- Type A cover, featuring Nao Kosaka and Miku Kanemura

Single by Hinatazaka46
- English title: Please, Bach!
- B-side: "Sora Tobu Kuruma"; "Rival Oosugi Mondai"; "Ai wa Kocchi no Mono da 2025"; "Kotoba no Genkai"; "Halloween no Kabocha ga Wareta 2025"; "Expected Value";
- Released: September 17, 2025
- Genre: J-pop
- Length: 4:44
- Label: Sony Music Entertainment Japan
- Composer: Hikaru Ishizaki
- Lyricist: Yasushi Akimoto
- Producer: Yasushi Akimoto

Hinatazaka46 singles chronology
| "Love Yourself!" (2025) | "Onegai Bach!" (2025) | "Cliffhanger" (2026) |

Music video
- "Onegai Bach!" on YouTube
- "Sora Tobu Kuruma" on YouTube
- "Kotoba no Genkai" on YouTube

= Onegai Bach! =

"Onegai Bach!" (お願いバッハ！) is the 15th single by Japanese girl group Hinatazaka46, released on September 17, 2025, by Sony Music Entertainment Japan. It features Miku Kanemura and Nao Kosaka in a double center (lead performer) position. The single debuted atop the weekly Oricon Singles Chart.

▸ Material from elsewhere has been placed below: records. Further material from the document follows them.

-- ==== Sys2Proof/Laws/NodeState.lean ====
section
/-!
SUPPORT. Laws/NodeState.lean: the frame of every operation of Machine/NodeState.lean: which parts of the state it may change, and that it keeps the bounds.
-/
namespace Sys2Proof.Machine

set_option Elab.async false
set_option linter.all false

theorem setNode_touches (n : NodeState) (s : State) : Touches [.out, .node, .reg, .irq, .cpu] s (setNode n s) := by
  unfold setNode
  with_reducible repeat' first
    | (extract_lets -underBinder +onlyGivenNames x; refine Touches.mp (t := x) ?_ ?bb; case' bb => clear_value x; revert x; refine Touches.keep ?_; intro _ _)
    | exact Touches.refl _ _
    | assumption
    | refine Touches.ite (fun _ => ?_) (fun _ => ?_)
    | refine (raiseIrq_touches ..).after (by decide) ?_
    | refine Touches.foldl (fun _ _ _ => ?_) ?_
    | ((conv => arg 3; arg 29); first | refine Touches.node_set (by decide) ?_ | refine Touches.set rfl rfl rfl rfl rfl ?_)
    | extract_lets -underBinder
    | split
    | ((conv => arg 3; fail_if_success arg 1); refine Touches.set rfl rfl rfl rfl rfl ?_)
    | (conv => arg 3; dsimp -zeta -proj +zetaDelta only)

theorem noteWake_touches (cause src : Nat) (s : State) : Touches [.reg, .wak] s (noteWake cause src s) := by
  unfold noteWake
  with_reducible repeat' first
    | exact Touches.refl _ _
    | assumption
    | refine Touches.ite (fun _ => ?_) (fun _ => ?_)
    | refine (bump_touches ..).after (by decide) ?_
    | refine Touches.foldl (fun _ _ _ => ?_) ?_
    | ((conv => arg 3; arg 29); first | refine Touches.wak_set (by decide) ?_ | refine Touches.set rfl rfl rfl rfl rfl ?_)
    | extract_lets -underBinder
    | split
    | ((conv => arg 3; fail_if_success arg 1); refine Touches.set rfl rfl rfl rfl rfl ?_)
    | (conv => arg 3; dsimp -zeta -proj +zetaDelta only)

theorem raiseFuse_touches (s : State) : Touches [.cpu] s (raiseFuse s) := by
  unfold raiseFuse
  with_reducible repeat' first
    | exact Touches.refl _ _
    | assumption
    | refine Touches.ite (fun _ => ?_) (fun _ => ?_)
    | refine Touches.foldl (fun _ _ _ => ?_) ?_
    | ((conv => arg 3; arg 29); first | refine Touches.cpu_set (by decide) (by with_reducible rfl) ?_ | refine Touches.set rfl rfl rfl rfl rfl ?_)
    | extract_lets -underBinder
    | split
    | ((conv => arg 3; fail_if_success arg 1); refine Touches.set rfl rfl rfl rfl rfl ?_)
    | (conv => arg 3; dsimp -zeta -proj +zetaDelta only)

theorem duskRestore_touches (s : State) : Touches [.od, .wak, .spl, .pdb] s (duskRestore s) := by
  unfold duskRestore
  with_reducible repeat' first
    | (extract_lets -underBinder +onlyGivenNames x; refine Touches.mp (t := x) ?_ ?bb; case' bb => clear_value x; revert x; refine Touches.keep ?_; intro _ _)
    | exact Touches.refl _ _
    | assumption
    | refine Touches.ite (fun _ => ?_) (fun _ => ?_)
    | refine (applyVals_touches ..).after (by decide) ?_
    | refine Touches.foldl (fun _ _ _ => ?_) ?_
    | ((conv => arg 3; arg 29); first | refine Touches.wak_set (by decide) ?_ | refine Touches.pdb_set (by decide) ?_ | refine Touches.set rfl rfl rfl rfl rfl ?_)
    | extract_lets -underBinder
    | split
    | ((conv => arg 3; fail_if_success arg 1); refine Touches.set rfl rfl rfl rfl rfl ?_)
    | (conv => arg 3; dsimp -zeta -proj +zetaDelta only)

theorem becomeMember_touches (s : State) : Touches [.out, .node, .reg, .irq, .hpl, .od, .wak, .spl, .pdb, .cpu] s (becomeMember s) := by
  unfold becomeMember
  with_reducible repeat' first
    | (extract_lets -underBinder +onlyGivenNames x; refine Touches.mp (t := x) ?_ ?bb; case' bb => clear_value x; revert x; refine Touches.keep ?_; intro _ _)
    | exact Touches.refl _ _
    | assumption
    | refine Touches.ite (fun _ => ?_) (fun _ => ?_)
    | refine (setNode_touches ..).after (by decide) ?_
    | refine (raiseFuse_touches ..).after (by decide) ?_
    | refine (duskRestore_touches ..).after (by decide) ?_
    | refine Touches.foldl (fun _ _ _ => ?_) ?_
    | ((conv => arg 3; arg 29); first | refine Touches.hpl_set (by decide) ?_ | refine Touches.wak_set (by decide) ?_ | refine Touches.cpu_set (by decide) (by with_reducible rfl) ?_ | refine Touches.set rfl rfl rfl rfl rfl ?_)
    | extract_lets -underBinder
    | split
    | ((conv => arg 3; fail_if_success arg 1); refine Touches.set rfl rfl rfl rfl rfl ?_)
    | (conv => arg 3; dsimp -zeta -proj +zetaDelta only)

end Sys2Proof.Machine
end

== Production and release ==
The title track features a lineup of all 19 second, third, and fourth generation members, with Miku Kanemura and Nao Kosaka serving as double centers (lead performers). The single marks the final participation of second generation member Hina Kawata, who would leave the group following its release. It is also the group's first single released following the departure of Suzuka Tomita. A sample of Johann Sebastian Bach's Orchestral Suite No. 3, commonly known as "Air on the G String", was included in the title track arrangement.

The single's B-side included the second fifth generation members' exclusive song "Sora Tobu Kuruma", and "Kotoba no Genkai" features Hina Kawata as center. Other B-sides include updated 2025 versions of past tracks with all-new singer lineups: "Ai wa Kocchi no Mono da 2025" was originally performed by the group's founding members, who had all left the group, and released on "One Choice" (2023); "Halloween no Kabocha ga Wareta 2025" was originally on the album Hashiridasu Shunkan (2018), released under the group's previous name, Hiragana Keyakizaka46.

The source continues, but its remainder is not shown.